** Your objective **
In the records that follow, locate every line with "snapshot" and extract it.

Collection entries
· · · ·

-- ==== Sys2Proof/Safety.lean ====
section
/-! DEFINITION. What counts as a good state and a safe run of the HUF core, and the words the statements use. -/

namespace Sys2Proof.Machine

/-! ### Completion records and frames -/

/-- The completion record of a command (30_encoding R105; 60_exceptions R224 (c), R225). -/
def State.completedWith (t : State) (outLen : Nat) (errCode : Byte) (errPos : Nat) : Prop :=
  t.outLen.toNat = outLen ∧ t.errCode = errCode ∧ t.errPos.toNat = errPos ∧ t.busy = false ∧ t.done = true ∧
    t.curOp = none ∧ t.snap = none

/-- The configuration CSRs, `IE`, `LAST_OP` and the selectors are unchanged; no command has them in its write set
(30_encoding R93). -/
def SameConfig (s t : State) : Prop :=
  t.ie = s.ie ∧ t.lastOp = s.lastOp ∧ t.srcAddr = s.srcAddr ∧ t.srcLen = s.srcLen ∧ t.dstAddr = s.dstAddr ∧
    t.dstCap = s.dstCap ∧ t.freqSel = s.freqSel ∧ t.nodeSel = s.nodeSel ∧ t.codeSel = s.codeSel

/-- The platform's parameters and the host's side are unchanged. -/
def SameSurroundings (s t : State) : Prop :=
  t.platform = s.platform ∧ t.program = s.program ∧ t.agenda = s.agenda ∧ t.readLog = s.readLog

/-- `NODE`, `NODE_COUNT` and `ROOT` are unchanged. -/
def SameTree (s t : State) : Prop := t.nodes = s.nodes ∧ t.root = s.root

/-- `CT` and `CT_VALID` are unchanged. -/
def SameCodeTable (s t : State) : Prop := t.ct = s.ct ∧ t.ctValid = s.ctValid

/-- Every byte of memory reads as before. -/
def SameMemory (s t : State) : Prop := ∀ a, Memory.read t.mem a = Memory.read s.mem a

/-- Every byte outside the first `n` bytes of the destination region reads as before. -/
def SameMemoryButOutput (s t : State) (n : Nat) : Prop :=
  ∀ a, ¬(s.dstAddr.toNat ≤ a ∧ a < s.dstAddr.toNat + n) → Memory.read t.mem a = Memory.read s.mem a

/-- Every byte outside the destination region reads as before (20_memory R74, R75). -/
def SameMemoryButDestination (s t : State) : Prop := SameMemoryButOutput s t s.dstCap.toNat

/-- `out` stands at the start of the destination region of `s` (20_memory R74). -/
def OutputIs (s t : State) (out : List Byte) : Prop :=
  Memory.readRange t.mem s.dstAddr.toNat out.length = out

/-- The code table is cleared (10_state R53 `ClearCT`). -/
def CodeTableCleared (t : State) : Prop := (∀ sym, entry t.ct sym = none) ∧ t.ctValid = false

/-- The tree is cleared (10_state R53 `ClearTree`). -/
def TreeCleared (t : State) : Prop := t.nodes = [] ∧ t.root = 0

/-- The start checks pass and no ground of 93 U5 and U9 to refuse the command stands. -/
def CanRun (i : Instr) (s : State) : Prop :=
  startCheck (cmdInfo i) s = none ∧ platformCheck (cmdInfo i) s = none

/-- The source snapshot is `S`, as long as `SRC_LEN` says (20_memory R73). -/
def SourceIs (s : State) (S : List Byte) : Prop := s.snap = some S ∧ S.length = s.srcLen.toNat

/-! ### The arena in the spec's own words (10_state R51) -/

/-- The node reached from node `n` by a path: 0 goes left, 1 goes right (00_scope R12 "code"). -/
def follow (nodes : List Node) : Nat → Bits → Option Nat
  | n, [] => some n
  | n, b :: path =>
    match nodes[n]? with
    | some (.internal _ l r) => follow nodes (if b then r.toNat else l.toNat) path
    | some (.leaf _ _) => none
    | none => none

/-- The path leads from the root to a leaf of the symbol. -/
def LeadsToLeaf (nodes : List Node) (root : NodeIndex) (path : Bits) (sym : Byte) : Prop :=
  ∃ m w, follow nodes root.toNat path = some m ∧ nodes[m]? = some (.leaf sym w)

/-- Is the node a leaf? -/
def Node.isLeaf : Node → Bool
  | .leaf _ _ => true
  | .internal _ _ _ => false

/-- Is `i` a child of the node? -/
def Node.hasChild (i : Nat) : Node → Bool
  | .leaf _ _ => false
  | .internal _ l r => l.toNat == i || r.toNat == i

/-- How many leaves an arena holds. -/
def leafCount (nodes : List Node) : Nat := nodes.countP Node.isLeaf

/-- The leaf symbols of an arena, by index. -/
def leafSymbols (nodes : List Node) : List Byte :=
  nodes.filterMap (fun n => match n with
    | .leaf sym _ => some sym
    | .internal _ _ _ => none)

/-- The leaf symbols of a tree in left-first pre-order (41_codegen R131). -/
def Tree.leafSyms : Tree → List Byte
  | .leaf _ sym => [sym]
  | .node _ l r => l.leafSyms ++ r.leafSyms

/-- A tree without its arena indices: two trees are isomorphic when their shapes are equal (42_serializer R144). -/
def Tree.shape : Tree → Tree
  | .leaf _ sym => .leaf 0 sym
  | .node _ l r => .node 0 l.shape r.shape

/-- The arena is empty, or the nodes met from the root are all the valid nodes, each met once, so they form one binary
tree with no cycle (10_state R51). -/
def ArenaOk (nodes : List Node) (root : NodeIndex) : Prop :=
  nodes.length ≤ Config.maxNodes ∧
    ((nodes = [] ∧ root = 0) ∨
      ∃ t, arenaTree nodes root = some t ∧ t.indices.Nodup ∧ t.indices.length = nodes.length)

/-! ### Tree texts in the spec's own words (30_encoding R97, 42_serializer R143) -/

/-- A code point that the table of 30_encoding R97 reads: up to 0x10FFFF and no surrogate. -/
def isScalar (cp : Nat) : Bool := decide (cp < 0xD800 ∨ (0xE000 ≤ cp ∧ cp < 0x110000))

/-- The sequence of the table of 30_encoding R97 whose code point is `cp`. -/
def utf8Bytes (cp : Nat) : List Byte :=
  if cp < 0x80 then [BitVec.ofNat 8 cp]
  else if cp < 0x800 then [BitVec.ofNat 8 (0xC0 + cp / 64), BitVec.ofNat 8 (0x80 + cp % 64)]
  else if cp < 0x10000 then
    [BitVec.ofNat 8 (0xE0 + cp / 4096), BitVec.ofNat 8 (0x80 + cp / 64 % 64), BitVec.ofNat 8 (0x80 + cp % 64)]
  else
    [BitVec.ofNat 8 (0xF0 + cp / 262144), BitVec.ofNat 8 (0x80 + cp / 4096 % 64), BitVec.ofNat 8 (0x80 + cp / 64 % 64),
      BitVec.ofNat 8 (0x80 + cp % 64)]

/-- The bytes of a text of code points. -/
def utf8Text (chars : List Nat) : List Byte := chars.flatMap utf8Bytes

/-- A reading of tree-text characters: with `open_` subtrees still to read and `n` nodes read before them, how many of
each after them. None where the characters go on after the last subtree, end between a leaf's marker and its symbol, or
hold another character than `0` and `1` where a marker is due. -/
def readText (open_ n : Nat) : List Nat → Option (Nat × Nat)
  | [] => some (open_, n)
  | c :: rest =>
    match open_ with
    | 0 => none
    | k + 1 =>
      if c = 0x30 then readText (k + 2) (n + 1) rest
      else if c = 0x31 then
        match rest with
        | [] => none
        | _ :: rest' => readText k (n + 1) rest'
      else none

/-- The symbol characters of a tree text: those after a leaf's marker. -/
def textSymbols : List Nat → List Nat
  | [] => []
  | c :: rest =>
    if c = 0x31 then
      match rest with
      | [] => []
      | sym :: rest' => sym :: textSymbols rest'
    else textSymbols rest

/-- `S` is the text of one whole tree of `n` nodes, at most 511 (42_serializer R143). -/
def TextAccepted (S : List Byte) (chars : List Nat) (n : Nat) : Prop :=
  S = utf8Text chars ∧ (∀ cp ∈ chars, isScalar cp = true) ∧ readText 1 0 chars = some (0, n) ∧ n ≤ 511

/-- `S` is `before` followed by the character `c` and more, and reading `before` leaves `open_` subtrees to read after
`n` nodes, at most 511. -/
def TextStopsAt (S : List Byte) (before : List Nat) (c open_ n : Nat) : Prop :=
  ∃ more, S = utf8Text (before ++ c :: more) ∧ (∀ cp ∈ before ++ c :: more, isScalar cp = true) ∧
    readText 1 0 before = some (open_, n) ∧ n ≤ 511

/-- The error of 42_serializer R143 that the bytes `S` at offset `base` raise, and its offset. -/
inductive TextError (S : List Byte) (base : Nat) : Byte → Nat → Prop where
  /-- `TREE_UTF8` at the first byte that no well-formed sequence starts with, before every other error. -/
  | utf8 (chars : List Nat) (bad : List Byte) (hS : S = utf8Text chars ++ bad)
      (hchars : ∀ cp ∈ chars, isScalar cp = true) (hne : bad ≠ [])
      (hbad : ∀ cp, isScalar cp = true → ¬(utf8Bytes cp <+: bad)) : TextError S base 0x21#8 (base + (utf8Text chars).length)
  /-- `TREE_EXHAUSTED` at the end: a subtree is still to read. -/
  | exhausted (chars : List Nat) (k n : Nat) (hS : S = utf8Text chars) (hchars : ∀ cp ∈ chars, isScalar cp = true)
      (hread : readText 1 0 chars = some (k + 1, n)) (hn : n ≤ 511) : TextError S base 0x22#8 (base + S.length)
  /-- `TREE_EXHAUSTED` at the end: the last leaf's symbol is missing. -/
  | noSymbol (before : List Nat) (k n : Nat) (hS : S = utf8Text (before ++ [0x31]))
      (hchars : ∀ cp ∈ before, isScalar cp = true) (hread : readText 1 0 before = some (k + 1, n)) (hn : n < 511) :
      TextError S base 0x22#8 (base + S.length)
  /-- `TREE_MARKER` at a character that is due to be a marker and is none. -/
  | marker (before : List Nat) (c k n : Nat) (hS : TextStopsAt S before c (k + 1) n) (h0 : c ≠ 0x30) (h1 : c ≠ 0x31) :
      TextError S base 0x23#8 (base + (utf8Text before).length)
  /-- `TREE_TRAILING` at the character after the root's subtree. -/
  | trailing (before : List Nat) (c n : Nat) (hS : TextStopsAt S before c 0 n) :
      TextError S base 0x24#8 (base + (utf8Text before).length)
  /-- `TREE_OVERFLOW` at the marker of the 512th node. -/
  | overflow (before : List Nat) (c k : Nat) (hS : TextStopsAt S before c (k + 1) 511) (hc : c = 0x30 ∨ c = 0x31) :
      TextError S base 0x25#8 (base + (utf8Text before).length)

/-- `c` is the container of `x`: padding byte, text of the tree of the counts of `x`, 0x00, the packed codes of `x`
(44_container R200). -/
def ContainerOf (x c : List Byte) : Prop :=
  ∃ (nodes : List Node) (root : NodeIndex) (ct : CodeTable) (T : List Byte),
    buildTree (countTable x) = .ok (nodes, root) ∧ codes nodes root = .ok ct ∧ ser nodes root = .ok T ∧
      c = BitVec.ofNat 8 (pack (x.flatMap (fun y => (entry ct y).getD []))).2 ::
        (T ++ 0x00#8 :: (pack (x.flatMap (fun y => (entry ct y).getD []))).1)

/-! ### Invariants of every step -/

/-- The sum of all counts (40_count_build R111). -/
def totalCount (f : FreqTable) : Nat := (symbols.map (fun sym => (entry f sym).toNat)).sum

/-- The symbols present, in ascending order (00_scope R12). -/
def presentSymbols (f : FreqTable) : List Byte := symbols.filter (fun sym => entry f sym != 0)

/-- Memory is in its canonical form. -/
def MemoryOk (s : State) : Prop := Memory.wf s.mem

/-- The node arena meets 10_state R51. -/
def TreeOk (s : State) : Prop := ArenaOk s.nodes s.root

/-- The code table is cleared, or it is the table of the tree in the arena (10_state R52, R53). -/
def CodeTableOk (s : State) : Prop :=
  (s.ctValid = false ∧ ∀ sym, entry s.ct sym = none) ∨
    (s.ctValid = true ∧ s.nodes ≠ [] ∧ codes s.nodes s.root = .ok s.ct)

/-- The command lifecycle (10_state R25, R54; 30_encoding R104, R105): while `BUSY` = 1 an opcode of the map is held,
`DONE` and the completion record are 0, and the snapshot is the source region as it still stands (20_memory R73,
70_reset R265); while `BUSY` = 0 nothing is held. -/
def LifecycleOk (s : State) : Prop :=
  (s.busy = true →
      s.done = false ∧ s.errCode = 0 ∧ s.errPos = 0 ∧ s.outLen = 0 ∧
        ∃ i S, s.inFlight = some i ∧ s.snap = some S ∧ ((cmdInfo i).readsSrc = true → S = s.source)) ∧
    (s.busy = false → s.curOp = none ∧ s.snap = none)

/-- The sum of all counts fits 32 bits (40_count_build R111). -/
def CountsOk (s : State) : Prop := totalCount s.freq ≤ 0xFFFFFFFF

/-- All the invariants. -/
structure Inv (s : State) : Prop where
  memory : MemoryOk s
  tree : TreeOk s
  codeTable : CodeTableOk s
  lifecycle : LifecycleOk s
  counts : CountsOk s

/-! ### Runs -/

/-- The run is over: the host has made its last move and `BUSY` = 0 (70_reset R273). -/
def State.runOver (s : State) : Bool := decide (s.program = []) && !s.busy

/-- Does the step breach 70_reset R265? -/
def isHazard : Result → Bool
  | .fault (.hazard _) => true
  | _ => false

/-- A run of `n` steps from `s` is safe when none of its steps is a `HAZARD` (70_reset R265, 93 U8). -/
def SafeRun (s : State) (n : Nat) : Prop :=
  ∀ k ≤ n, ∀ t, Host.Core.run Sys2Proof.core k s = .next t → isHazard (step t) = false

end Sys2Proof.Machine
end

· · · ·

** Result of this task **
/-- The source snapshot is `S`, as long as `SRC_LEN` says (20_memory R73). -/
`DONE` and the completion record are 0, and the snapshot is the source region as it still stands (20_memory R73,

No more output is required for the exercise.